EXERCISE DESCRIPTION: Each entry must be copied exactly, without omission.

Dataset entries
--- START ---
-- ==== Sys2Proof/Config.lean ====
section
/-! DEFINITION. The values that the manual leaves open, each an opaque constant that no proof can see into, and the unit factors of the manual. -/

namespace Sys2Proof

/-- FREE VALUE (log entry 3): what a 64-bit mass holds after a sum of `a` and `b` that does not fit 64 bits. The manual holds masses in 64 bits (section 5.1, 7.1) and states no result beyond them. -/
opaque Config.massOverflow : Nat → Nat → BitVec 64

/-- FREE VALUE (log entry 3): what the signed 64-bit moment holds after a result that does not fit (R143). -/
opaque Config.momentOverflow : Int → BitVec 64

/-- FREE VALUE (log entry 4): the contents of the converter's group slots where R33 and R38 call them undefined. -/
opaque Config.slotContents : Nat → Code

/-- FREE VALUE (log entry 5): the bytes that the settings record holds for the setting with an identifier and a value. R173 forms the check word over the record in identifier order and does not give the record's bytes. -/
opaque Config.settingBytes : Nat → Nat → List Byte

/-- FREE VALUE (log entry 6): the hold limit, in tonnes, that R112 reads for a hold whose entry on the active page is absent. R112 states none; the model reaches it in no run from cold start. -/
opaque Config.absentHoldLimit : Nat → Nat

/-- Grams in a tonne. -/
def gramsPerTonne : Nat := 1000000

/-- Grams in 0.1 t, the step of the dribble band, the minimum pour and Pmax (R177). -/
def gramsPerTenth : Nat := 100000

/-- Gram-decimetres in a tonne-metre (chapter 00, "Units"). -/
def gdmPerTonneMetre : Int := 10000000

end Sys2Proof
end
--- END ---
OUTPUT:
-- ==== Sys2Proof/Config.lean ====
section
/-! DEFINITION. The values that the manual leaves open, each an opaque constant that no proof can see into, and the unit factors of the manual. -/

namespace Sys2Proof

/-- FREE VALUE (log entry 3): what a 64-bit mass holds after a sum of `a` and `b` that does not fit 64 bits. The manual holds masses in 64 bits (section 5.1, 7.1) and states no result beyond them. -/
opaque Config.massOverflow : Nat → Nat → BitVec 64

/-- FREE VALUE (log entry 3): what the signed 64-bit moment holds after a result that does not fit (R143). -/
opaque Config.momentOverflow : Int → BitVec 64

/-- FREE VALUE (log entry 4): the contents of the converter's group slots where R33 and R38 call them undefined. -/
opaque Config.slotContents : Nat → Code

/-- FREE VALUE (log entry 5): the bytes that the settings record holds for the setting with an identifier and a value. R173 forms the check word over the record in identifier order and does not give the record's bytes. -/
opaque Config.settingBytes : Nat → Nat → List Byte

/-- FREE VALUE (log entry 6): the hold limit, in tonnes, that R112 reads for a hold whose entry on the active page is absent. R112 states none; the model reaches it in no run from cold start. -/
opaque Config.absentHoldLimit : Nat → Nat

/-- Grams in a tonne. -/
def gramsPerTonne : Nat := 1000000

/-- Grams in 0.1 t, the step of the dribble band, the minimum pour and Pmax (R177). -/
def gramsPerTenth : Nat := 100000

/-- Gram-decimetres in a tonne-metre (chapter 00, "Units"). -/
def gdmPerTonneMetre : Int := 10000000

end Sys2Proof
end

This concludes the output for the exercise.